How To Troubleshoot When System gets Into GRUB Rescue Shell
System Environment
This system is installed (RHEL 7.5) with one drive “/dev/sda”. The boot file system is on standard partition “/dev/sda1” & root file system on a lvm “/dev/mapper/rhel-root” for which “/dev/sda2” is the backend physical volume as shown:
Replicate issue
So, this is a working setup and to replicate the issue what I did was that I mirrored data from “/dev/sda1” into “/dev/sdb1” and respective changes done in “grub.cfg”, “device.map” file and then did a reboot. Everything worked as expected, “/boot” is on “/dev/sdb1” now. Later, I destroyed the meta data held on “/dev/sda1” by running “pvcreate /dev/sda1”, then rebooted the system and it drops into grub rescue shell as shown:
Let’s fix it
Usually a system drops into ‘grub rescue shell’ when it doesn’t find required grub configuration files after MBR, or if the block device holding grub files formatted by mistake or if the files associated with secondary stage boot loader got corrupted. So, the system has successfully passed first stage and MBR is intact, however, secondary stage boot loader is missing or corrupted. The “grub rescue” shell is a minimal interface with limited commands that would work. Commands such as “cat”, “find” and other commands which normally work in a grub shell would not work here. So, how to fix this?
Step 1
In the ‘grub rescue shell’, locate the primary boot device using “set” command and if this is not correct then fix it. In our case, when I ran “set” it was pointing to “hd0,msdos1” which is the first partition on the first hard drive which is not the boot device.

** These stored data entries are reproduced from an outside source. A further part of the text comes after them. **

-- ==== Sys2Proof/Laws/State.lean ====
section
/-! SUPPORT. What each plain update of State leaves of each field. -/

namespace Sys2Proof.Machine

/-- What a meaning answers, but for the start and power state, is what it computed. -/
theorem finish_eq (s t : State) : finish s t = .next { t with boot := s.boot } := rfl

/-- A meaning that kept the start and power state answers what it computed. -/
theorem finish_of_boot {s t : State} (h : t.boot = s.boot) : finish s t = .next t := by cases t; cases h; rfl

/-! ## modThread -/

@[simp] theorem State.modThread_agenda (s : State) (r : TRef) (f : Thread → Thread) : (s.modThread r f).agenda = s.agenda := rfl
@[simp] theorem State.modThread_subject (s : State) (r : TRef) (f : Thread → Thread) : (s.modThread r f).subject = s.subject := rfl
@[simp] theorem State.modThread_issueQ (s : State) (r : TRef) (f : Thread → Thread) : (s.modThread r f).issueQ = s.issueQ := rfl
@[simp] theorem State.modThread_gang (s : State) (r : TRef) (f : Thread → Thread) : (s.modThread r f).gang = s.gang := rfl
@[simp] theorem State.modThread_turn (s : State) (r : TRef) (f : Thread → Thread) : (s.modThread r f).turn = s.turn := rfl
@[simp] theorem State.modThread_turnDie (s : State) (r : TRef) (f : Thread → Thread) : (s.modThread r f).turnDie = s.turnDie := rfl
@[simp] theorem State.modThread_nextOp (s : State) (r : TRef) (f : Thread → Thread) : (s.modThread r f).nextOp = s.nextOp := rfl
@[simp] theorem State.modThread_draw (s : State) (r : TRef) (f : Thread → Thread) : (s.modThread r f).draw = s.draw := rfl
@[simp] theorem State.modThread_boot (s : State) (r : TRef) (f : Thread → Thread) : (s.modThread r f).boot = s.boot := rfl
@[simp] theorem State.modThread_cycle (s : State) (r : TRef) (f : Thread → Thread) : (s.modThread r f).cycle = s.cycle := rfl
@[simp] theorem State.modThread_dieClock (s : State) (r : TRef) (f : Thread → Thread) : (s.modThread r f).dieClock = s.dieClock := rfl
@[simp] theorem State.modThread_cycleBegan (s : State) (r : TRef) (f : Thread → Thread) : (s.modThread r f).cycleBegan = s.cycleBegan := rfl
@[simp] theorem State.modThread_refTimer (s : State) (r : TRef) (f : Thread → Thread) : (s.modThread r f).refTimer = s.refTimer := rfl
@[simp] theorem State.modThread_queues (s : State) (r : TRef) (f : Thread → Thread) : (s.modThread r f).queues = s.queues := rfl
@[simp] theorem State.modThread_rmas (s : State) (r : TRef) (f : Thread → Thread) : (s.modThread r f).rmas = s.rmas := rfl
@[simp] theorem State.modThread_priv (s : State) (r : TRef) (f : Thread → Thread) : (s.modThread r f).priv = s.priv := rfl
@[simp] theorem State.modThread_faultQ (s : State) (r : TRef) (f : Thread → Thread) : (s.modThread r f).faultQ = s.faultQ := rfl
@[simp] theorem State.modThread_killQ (s : State) (r : TRef) (f : Thread → Thread) : (s.modThread r f).killQ = s.killQ := rfl
@[simp] theorem State.modThread_eventQ (s : State) (r : TRef) (f : Thread → Thread) : (s.modThread r f).eventQ = s.eventQ := rfl
@[simp] theorem State.modThread_violQ (s : State) (r : TRef) (f : Thread → Thread) : (s.modThread r f).violQ = s.violQ := rfl
@[simp] theorem State.modThread_violLost (s : State) (r : TRef) (f : Thread → Thread) : (s.modThread r f).violLost = s.violLost := rfl
@[simp] theorem State.modThread_contexts (s : State) (r : TRef) (f : Thread → Thread) : (s.modThread r f).contexts = s.contexts := rfl
@[simp] theorem State.modThread_dieMap (s : State) (r : TRef) (f : Thread → Thread) : (s.modThread r f).dieMap = s.dieMap := rfl
@[simp] theorem State.modThread_regions (s : State) (r : TRef) (f : Thread → Thread) : (s.modThread r f).regions = s.regions := rfl
@[simp] theorem State.modThread_rstackArea (s : State) (r : TRef) (f : Thread → Thread) : (s.modThread r f).rstackArea = s.rstackArea := rfl
@[simp] theorem State.modThread_trace (s : State) (r : TRef) (f : Thread → Thread) : (s.modThread r f).trace = s.trace := rfl
@[simp] theorem State.modThread_faultRecs (s : State) (r : TRef) (f : Thread → Thread) : (s.modThread r f).faultRecs = s.faultRecs := rfl
@[simp] theorem State.modThread_faultSeq (s : State) (r : TRef) (f : Thread → Thread) : (s.modThread r f).faultSeq = s.faultSeq := rfl
@[simp] theorem State.modThread_codes (s : State) (r : TRef) (f : Thread → Thread) : (s.modThread r f).codes = s.codes := rfl
@[simp] theorem State.modThread_graphs (s : State) (r : TRef) (f : Thread → Thread) : (s.modThread r f).graphs = s.graphs := rfl
@[simp] theorem State.modThread_insts (s : State) (r : TRef) (f : Thread → Thread) : (s.modThread r f).insts = s.insts := rfl
@[simp] theorem State.modThread_nextInst (s : State) (r : TRef) (f : Thread → Thread) : (s.modThread r f).nextInst = s.nextInst := rfl
@[simp] theorem State.modThread_grids (s : State) (r : TRef) (f : Thread → Thread) : (s.modThread r f).grids = s.grids := rfl
@[simp] theorem State.modThread_nextGrid (s : State) (r : TRef) (f : Thread → Thread) : (s.modThread r f).nextGrid = s.nextGrid := rfl
@[simp] theorem State.modThread_teams (s : State) (r : TRef) (f : Thread → Thread) : (s.modThread r f).teams = s.teams := rfl
@[simp] theorem State.modThread_heats (s : State) (r : TRef) (f : Thread → Thread) : (s.modThread r f).heats = s.heats := rfl
@[simp] theorem State.modThread_carve (s : State) (r : TRef) (f : Thread → Thread) : (s.modThread r f).carve = s.carve := rfl
@[simp] theorem State.modThread_threads (s : State) (r : TRef) (f : Thread → Thread) : (s.modThread r f).threads = updWhere (fun t => t.ref = r) f s.threads := rfl
@[simp] theorem State.modThread_mem (s : State) (r : TRef) (f : Thread → Thread) : (s.modThread r f).mem = s.mem := rfl
@[simp] theorem State.modThread_absent (s : State) (r : TRef) (f : Thread → Thread) : (s.modThread r f).absent = s.absent := rfl
@[simp] theorem State.modThread_l1 (s : State) (r : TRef) (f : Thread → Thread) : (s.modThread r f).l1 = s.l1 := rfl
@[simp] theorem State.modThread_rdc (s : State) (r : TRef) (f : Thread → Thread) : (s.modThread r f).rdc = s.rdc := rfl
@[simp] theorem State.modThread_wtb (s : State) (r : TRef) (f : Thread → Thread) : (s.modThread r f).wtb = s.wtb := rfl
@[simp] theorem State.modThread_fences (s : State) (r : TRef) (f : Thread → Thread) : (s.modThread r f).fences = s.fences := rfl
@[simp] theorem State.modThread_dirty (s : State) (r : TRef) (f : Thread → Thread) : (s.modThread r f).dirty = s.dirty := rfl
@[simp] theorem State.modThread_intervals (s : State) (r : TRef) (f : Thread → Thread) : (s.modThread r f).intervals = s.intervals := rfl
@[simp] theorem State.modThread_locks (s : State) (r : TRef) (f : Thread → Thread) : (s.modThread r f).locks = s.locks := rfl
@[simp] theorem State.modThread_tlb (s : State) (r : TRef) (f : Thread → Thread) : (s.modThread r f).tlb = s.tlb := rfl
@[simp] theorem State.modThread_tlb2 (s : State) (r : TRef) (f : Thread → Thread) : (s.modThread r f).tlb2 = s.tlb2 := rfl
@[simp] theorem State.modThread_walkCache (s : State) (r : TRef) (f : Thread → Thread) : (s.modThread r f).walkCache = s.walkCache := rfl
@[simp] theorem State.modThread_atc (s : State) (r : TRef) (f : Thread → Thread) : (s.modThread r f).atc = s.atc := rfl
@[simp] theorem State.modThread_hostMap (s : State) (r : TRef) (f : Thread → Thread) : (s.modThread r f).hostMap = s.hostMap := rfl
@[simp] theorem State.modThread_loads (s : State) (r : TRef) (f : Thread → Thread) : (s.modThread r f).loads = s.loads := rfl
@[simp] theorem State.modThread_atoms (s : State) (r : TRef) (f : Thread → Thread) : (s.modThread r f).atoms = s.atoms := rfl
@[simp] theorem State.modThread_hurdles (s : State) (r : TRef) (f : Thread → Thread) : (s.modThread r f).hurdles = s.hurdles := rfl
@[simp] theorem State.modThread_engines (s : State) (r : TRef) (f : Thread → Thread) : (s.modThread r f).engines = s.engines := rfl
@[simp] theorem State.modThread_reservations (s : State) (r : TRef) (f : Thread → Thread) : (s.modThread r f).reservations = s.reservations := rfl
@[simp] theorem State.modThread_tiles (s : State) (r : TRef) (f : Thread → Thread) : (s.modThread r f).tiles = s.tiles := rfl
@[simp] theorem State.modThread_mmas (s : State) (r : TRef) (f : Thread → Thread) : (s.modThread r f).mmas = s.mmas := rfl
@[simp] theorem State.modThread_ragged (s : State) (r : TRef) (f : Thread → Thread) : (s.modThread r f).ragged = s.ragged := rfl
@[simp] theorem State.modThread_walks (s : State) (r : TRef) (f : Thread → Thread) : (s.modThread r f).walks = s.walks := rfl
@[simp] theorem State.modThread_endpoints (s : State) (r : TRef) (f : Thread → Thread) : (s.modThread r f).endpoints = s.endpoints := rfl
@[simp] theorem State.modThread_tables (s : State) (r : TRef) (f : Thread → Thread) : (s.modThread r f).tables = s.tables := rfl
@[simp] theorem State.modThread_rowsIn (s : State) (r : TRef) (f : Thread → Thread) : (s.modThread r f).rowsIn = s.rowsIn := rfl
@[simp] theorem State.modThread_noticesIn (s : State) (r : TRef) (f : Thread → Thread) : (s.modThread r f).noticesIn = s.noticesIn := rfl
@[simp] theorem State.modThread_returnsIn (s : State) (r : TRef) (f : Thread → Thread) : (s.modThread r f).returnsIn = s.returnsIn := rfl
@[simp] theorem State.modThread_chans (s : State) (r : TRef) (f : Thread → Thread) : (s.modThread r f).chans = s.chans := rfl
@[simp] theorem State.modThread_srcEntries (s : State) (r : TRef) (f : Thread → Thread) : (s.modThread r f).srcEntries = s.srcEntries := rfl
@[simp] theorem State.modThread_dstEntries (s : State) (r : TRef) (f : Thread → Thread) : (s.modThread r f).dstEntries = s.dstEntries := rfl
@[simp] theorem State.modThread_chanOps (s : State) (r : TRef) (f : Thread → Thread) : (s.modThread r f).chanOps = s.chanOps := rfl
@[simp] theorem State.modThread_drains (s : State) (r : TRef) (f : Thread → Thread) : (s.modThread r f).drains = s.drains := rfl
@[simp] theorem State.modThread_net (s : State) (r : TRef) (f : Thread → Thread) : (s.modThread r f).net = s.net := rfl
@[simp] theorem State.modThread_unreachable (s : State) (r : TRef) (f : Thread → Thread) : (s.modThread r f).unreachable = s.unreachable := rfl
@[simp] theorem State.modThread_portsDown (s : State) (r : TRef) (f : Thread → Thread) : (s.modThread r f).portsDown = s.portsDown := rfl
@[simp] theorem State.modThread_contribs (s : State) (r : TRef) (f : Thread → Thread) : (s.modThread r f).contribs = s.contribs := rfl
@[simp] theorem State.modThread_rred (s : State) (r : TRef) (f : Thread → Thread) : (s.modThread r f).rred = s.rred := rfl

Find out the available block devices and partitions using “ls” command as shown: As you could notice, there is another block device available which is “hd1” with one partition on it which is the correct boot device.
Step 2
At this stage, we’d need to set the root device (root device means boot device here) and prefix as well. So, run the command “prefix=(hd1,msdos1)/grub2” and “root=hd1,msdos1” as shown. Once this is done, run “ls $prefix” and the output should actually show the files under grub2 directory of the underlying block device “/dev/sdb1”:
also, run the command “set” to see if correct boot device is set and prefixed.
Step 3
We’d need to load “normal” and “linux” modules to make sure that GRUB loads properly. This is done by running the command (refer the below screenshot):
grub rescue> insmod normal
grub rescue> insmod linux
These modules would help us to read configuration files, understand kernel and initramfs files so that we could bring up the system. Once the above modules are loaded type “normal” and hit Enter key which would spin out a new grub shell where we could execute larger range of commands to boot the system.
Step 4
At this stage, we could select required kernel and hit enter key. Check if this helps to bring up the system. If this fails then we’d need to hit “c” to get into grub prompt from where we could manually load required kernel and initramfs images and boot the system.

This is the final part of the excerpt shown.